When she leaves, you start eating right, you start exercising, and you start focusing on healthy outlets while those two scramble about trying to get their bearings.

Congratulations. You just pulled the rug out from under their affair.

That is not easy.

But it's the best way to deal with the situation. Just have patience.

It may take several months for this to make sense, but you will be glad you did what you did today.


----------



## bandit.45

*The 180:*

180 is a list of behaviors from Michelle Wiener Davis, the author of Divorce Busting, that will help your spouse to see you moving forward as a healthy person. I would highly suggest that any new betrayed person begin these behaviors as soon as possible. No one wants to be perceived as pathetic. 180 makes you look strong. Strong is attractive.

So here's the list:

Don't pursue reason, chase, beg, plead or implore.

No frequent phone calls.

Don't point out "good points" in marriage.

Don't follow her/him around the house.

Don't encourage or initiate discussion about the future.

Don't ask for help from the family members of your WS.

Don't ask for reassurances.

Don't buy or give gifts.

Don't schedule dates together.

Don't keep saying, "I Love You!" Because if you have a brain in your head, he/she is at this particular moment, not very loveable.
Do more than act as if you are moving on with your life; begin moving on with your life!

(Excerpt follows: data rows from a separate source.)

theorem shiftRight_one_toNat (a : Byte) : (a >>> 1).toNat = a.toNat / 2 := by
  rw [BitVec.toNat_ushiftRight, Nat.shiftRight_eq_div_pow, pow_one]

theorem shiftLeft_one_toNat (a : Byte) : (a <<< 1).toNat = 2 * a.toNat % 256 := by
  rw [BitVec.toNat_shiftLeft, Nat.shiftLeft_eq]
  omega

/-- Settles O21: half and lowest bit, double and highest bit, each computed from the old register. -/
theorem shiftsSetBitShiftedOut : Obligations.ShiftsSetBitShiftedOut := by
  intro x s
  exact ⟨⟨_, _, shiftRight_one_toNat _, shiftedOutRight_toNat _, writesRegAndFlag_of_exec (exec_shr x s)⟩,
    ⟨_, _, shiftLeft_one_toNat _, shiftedOutLeft_toNat _, writesRegAndFlag_of_exec (exec_shl x s)⟩⟩

/-- Settles O22: one register write of the masked draw, and the machine's own meaning is that on the free draw. -/
theorem rndMasksTheDraw : Obligations.RndMasksTheDraw := by
  intro x kk s
  refine ⟨fun d => ⟨(s.setReg x (d &&& kk)).v, execOn_rnd d x kk s, fun r => ?reg⟩, exec_eq_execOn _ s⟩
  case reg => exact State.reg_setReg s x r (d &&& kk)

end Sys2Proof.Machine
end

section
/-! Glyph addresses, keys and timers (44_index_memory.md R122, 46_keys_timers.md R140 to R145). -/

namespace Sys2Proof.Machine

/-! ### Glyphs and timers -/

@[simp] theorem exec_ldF (x : Reg) (s : State) : exec (.ldF x) s = .next (s.setI (glyphAddr (s.reg x))).next := rfl

@[simp] theorem exec_ldVxDt (x : Reg) (s : State) : exec (.ldVxDt x) s = .next (s.setReg x s.dt).next := rfl

@[simp] theorem exec_ldDtVx (x : Reg) (s : State) : exec (.ldDtVx x) s = .next (s.setDt (s.reg x)).next := rfl

@[simp] theorem exec_ldStVx (x : Reg) (s : State) : exec (.ldStVx x) s = .next (s.setSt (s.reg x)).next := rfl

/-- Settles O24: five times a byte needs no mask and does not wrap. -/
theorem ldFPointsAtGlyph : Obligations.LdFPointsAtGlyph := by
  intro x s
  refine ⟨glyphAddr (s.reg x), glyphAddr_toNat _, ?state⟩
  case state => rw [exec_ldF, State.setI_next_eq]

/-- Settles O35: one write each, of a register or of a timer, and the advance. -/
theorem timerMoves : Obligations.TimerMoves := by
  intro x s
  exact ⟨writesReg_of_exec (exec_ldVxDt x s), exec_ldDtVx x s, exec_ldStVx x s⟩

/-! ### Keys -/

theorem exec_skp (x : Reg) (s : State) :
    exec (.skp x) s = withKey (s.reg x) fun k => .next (s.skipIf (s.pressed k)) := rfl

theorem exec_sknp (x : Reg) (s : State) :
    exec (.sknp x) s = withKey (s.reg x) fun k => .next (s.skipIf (!s.pressed k)) := rfl

theorem withKey_of_val_eq {v : Byte} {k : Reg} (h : k.val = v.toNat) (ok : Reg → Result) : withKey v ok = ok k := by
  have hv : v.toNat < 16 := by omega
  rw [withKey_ok hv, show (⟨v.toNat, hv⟩ : Reg) = k from Fin.ext h.symm]

theorem State.skipIf_not (s : State) (c : Bool) : s.skipIf (!c) = s.jump (if c then s.pc + 2 else s.pc + 4) := by
  cases c with
  | true => rfl
  | false => rfl

/-- Settles O33: a named key's level chooses the jump, and a value above 15 names none. -/
theorem keySkips : Obligations.KeySkips := by
  intro x s
  rw [exec_skp, exec_sknp]
  refine ⟨fun k hk => ⟨?skp, ?sknp⟩, fun hbad => ⟨withKey_raises hbad _, withKey_raises hbad _⟩⟩
  case skp => rw [withKey_of_val_eq hk, State.skipIf_eq_jump]; rfl
  case sknp => rw [withKey_of_val_eq hk, State.skipIf_not]; rfl

/-- The least pressed key is the one the search finds. -/
theorem State.leastKey_eq_some {s : State} {k : Reg} (hk : s.pressed k = true)
    (hleast : ∀ j : Reg, j < k → s.pressed j = false) : s.leastKey = some k := by
  cases hfound : s.leastKey with
  | none => rw [State.leastKey_none.mp hfound k] at hk; cases hk
  | some k' =>
    obtain ⟨hk', hleast'⟩ := State.leastKey_some hfound
    rcases lt_trichotomy k k' with hlt | heq | hgt
    · rw [hleast' k hlt] at hk; cases hk
    · rw [heq]
    · rw [hleast k' hgt] at hk'; cases hk'

theorem exec_ldVxK_of_some {s : State} {k : Reg} (h : s.leastKey = some k) (x : Reg) :
    exec (.ldVxK x) s = .next (s.setReg x (keyByte k)).next := by
  show execLdVxK x s = _
  rw [execLdVxK, h]

/-- Settles O34: with every key up the search finds none, else it finds the least key, and that is loaded. -/
theorem keyWaitHoldsOrLoadsLeastKey : Obligations.KeyWaitHoldsOrLoadsLeastKey := by
  intro x s
  refine ⟨fun hup => exec_ldVxK_held hup x, fun k hk hleast => ⟨keyByte k, keyByte_toNat k, ?loads⟩⟩
  case loads => exact writesReg_of_exec (exec_ldVxK_of_some (State.leastKey_eq_some hk hleast) x)

end Sys2Proof.Machine
end

section
/-! Memory transfers (44_index_memory.md R123 to R126): each store is one block write at `I` and the load one block read
there, so each is settled by what the block reads as. -/

namespace Sys2Proof.Machine

/-! ### The instructions -/

theorem exec_ldB (x : Reg) (s : State) : exec (.ldB x) s = s.storeAtI (decimalDigits (s.reg x)) := rfl

theorem exec_ldMemVx (x : Reg) (s : State) : exec (.ldMemVx x) s = s.storeAtI (s.regsUpTo x) := rfl

theorem State.storeAtI_raises {s : State} {bs : List Byte} (h0 : bs.length ≠ 0) (h : 0x1000 < s.i.toNat + bs.length) :
    s.storeAtI bs = .fault (.addressFault (max s.i.toNat 0x1000)) :=
  checkAccess_raises h0 h _

theorem exec_ldVxMem_inside {x : Reg} {s : State} (h : s.i.toNat + x.val ≤ 0xFFF) :
    exec (.ldVxMem x) s = .next (s.setRegs (loadRegs s.v 0 (s.mem.readBlock s.i.toNat (x.val + 1)))).next :=
  checkAccess_ok (.inr (by rw [State.base_eq]; omega)) _

theorem exec_ldVxMem_outside {x : Reg} {s : State} (h : 0xFFF < s.i.toNat + x.val) :
    exec (.ldVxMem x) s = .fault (.addressFault (max s.i.toNat 0x1000)) :=
  checkAccess_raises (Nat.succ_ne_zero _) (by rw [State.base_eq]; omega) _

/-! ### What a stored block reads as -/

/-- The digits make the number again, and the lower two are digits. -/
theorem decimalDigits_value (v : Byte) :
    100 * (decimalDigits v)[0].toNat + 10 * (decimalDigits v)[1].toNat + (decimalDigits v)[2].toNat = v.toNat ∧
      (decimalDigits v)[1].toNat ≤ 9 ∧ (decimalDigits v)[2].toNat ≤ 9 := by
  have hv := v.isLt
  have hhundreds : (decimalDigits v)[0].toNat = v.toNat / 100 := by
    show (BitVec.ofNat 8 (v.toNat / 100)).toNat = _
    rw [BitVec.toNat_ofNat]; omega
  have htens : (decimalDigits v)[1].toNat = v.toNat / 10 % 10 := by
    show (BitVec.ofNat 8 (v.toNat / 10 % 10)).toNat = _
    rw [BitVec.toNat_ofNat]; omega
  have hones : (decimalDigits v)[2].toNat = v.toNat % 10 := by
    show (BitVec.ofNat 8 (v.toNat % 10)).toNat = _
    rw [BitVec.toNat_ofNat]; omega
  omega

/-- Where `LD [I],Vx` stored, memory reads as the registers. -/
theorem read_storedRegs {s : State} {x r : Reg} (hwf : s.mem.wf = true) (hin : s.i.toNat + (x.val + 1) ≤ 0x1000)
    (hr : r ≤ x) : (s.mem.writeBlock s.i.toNat (s.regsUpTo x)).read (s.i.toNat + r.val) = s.reg r := by
  have hlen : r.val < (s.regsUpTo x).length := by
    rw [State.regsUpTo_length]; rw [Fin.le_def] at hr; omega
  rw [Memory.read_writeBlock_inside hwf (by rw [State.regsUpTo_length]; omega) hlen, State.getElem_regsUpTo]

/-! ### The obligations -/

/-- Settles O25: the block stored holds the three digits, whose values make the register's. -/
theorem ldBStoresDecimalDigits : Obligations.LdBStoresDecimalDigits := by
  intro x s hwf
  rw [exec_ldB]
  refine ⟨fun hin => ?inside, fun hout => ?outside⟩
  case outside =>
    have hlen := decimalDigits_length (s.reg x)
    exact State.storeAtI_raises (by omega) (by omega)
  case inside =>
    have hfits : s.i.toNat + (decimalDigits (s.reg x)).length ≤ 0x1000 := by rw [decimalDigits_length]; omega
    obtain ⟨hsum, htens, hones⟩ := decimalDigits_value (s.reg x)
    have hread {k : Nat} (hk : k < 3) := Memory.read_writeBlock_inside hwf hfits (k := k) hk
    have hread0 := hread (k := 0) (by decide)
    rw [Nat.add_zero] at hread0
    refine ⟨s.mem.writeBlock s.i.toNat (decimalDigits (s.reg x)), State.storeAtI_ok hfits, ?sum, ?tens, ?ones,
      fun a ha => ?frame⟩
    case sum => rw [hread0, hread (k := 1) (by decide), hread (k := 2) (by decide), hsum]
    case tens => rw [hread (k := 1) (by decide)]; exact htens
    case ones => rw [hread (k := 2) (by decide)]; exact hones
    case frame => exact Memory.read_writeBlock_outside ha

/-- Settles O26: the block stored holds the registers up to `x`. -/
theorem ldMemVxStoresRegisters : Obligations.LdMemVxStoresRegisters := by
  intro x s hwf
  rw [exec_ldMemVx]
  refine ⟨fun hin => ?inside, fun hout => ?outside⟩
  case outside =>
    have hlen := State.regsUpTo_length s x
    exact State.storeAtI_raises (by omega) (by omega)
  case inside =>
    have hfits : s.i.toNat + (s.regsUpTo x).length ≤ 0x1000 := by rw [State.regsUpTo_length]; omega
    refine ⟨_, State.storeAtI_ok hfits, fun r hr => ?stored, fun a ha => ?frame⟩
    case stored => exact read_storedRegs hwf (by omega) hr
    case frame => exact Memory.read_writeBlock_outside (by rw [State.regsUpTo_length]; exact ha)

Be cheerful, strong, outgoing and independent.

Don't sit around waiting on your spouse - get busy, do things, go out with friends, enjoy old hobbies, find new ones! But stay busy!

When home with your spouse, (if you usually start the conversation) be scarce or short on words. Don't push any issue? No matter how much you want to!

If you're in the habit of asking your spouse his/her whereabouts, ASK NOTHING. Seem totally uninterested.

Your partner needs to believe that you have awakened to the fact that they are serious concerning their assertions as to the future (or lack thee of) of your marriage. Thus, you are you are moving on with your life? without them!

Don't be nasty, angry or even cold - Just pull yourself back. Don't always be so available for anything! Your spouse will notice. More important, he/she will notice that you're missing.

No matter what you are feeling TODAY, only show your spouse happiness and contentment.

Make yourself be someone they would want to be around. Not a moody, needy, pathetic individual but a self-assured individual secure in the knowledge that they have value.

All questions about the marriage should be put on hold, until your spouse wants to talk about it (which may not be for quite a while). Initiate no such conversation!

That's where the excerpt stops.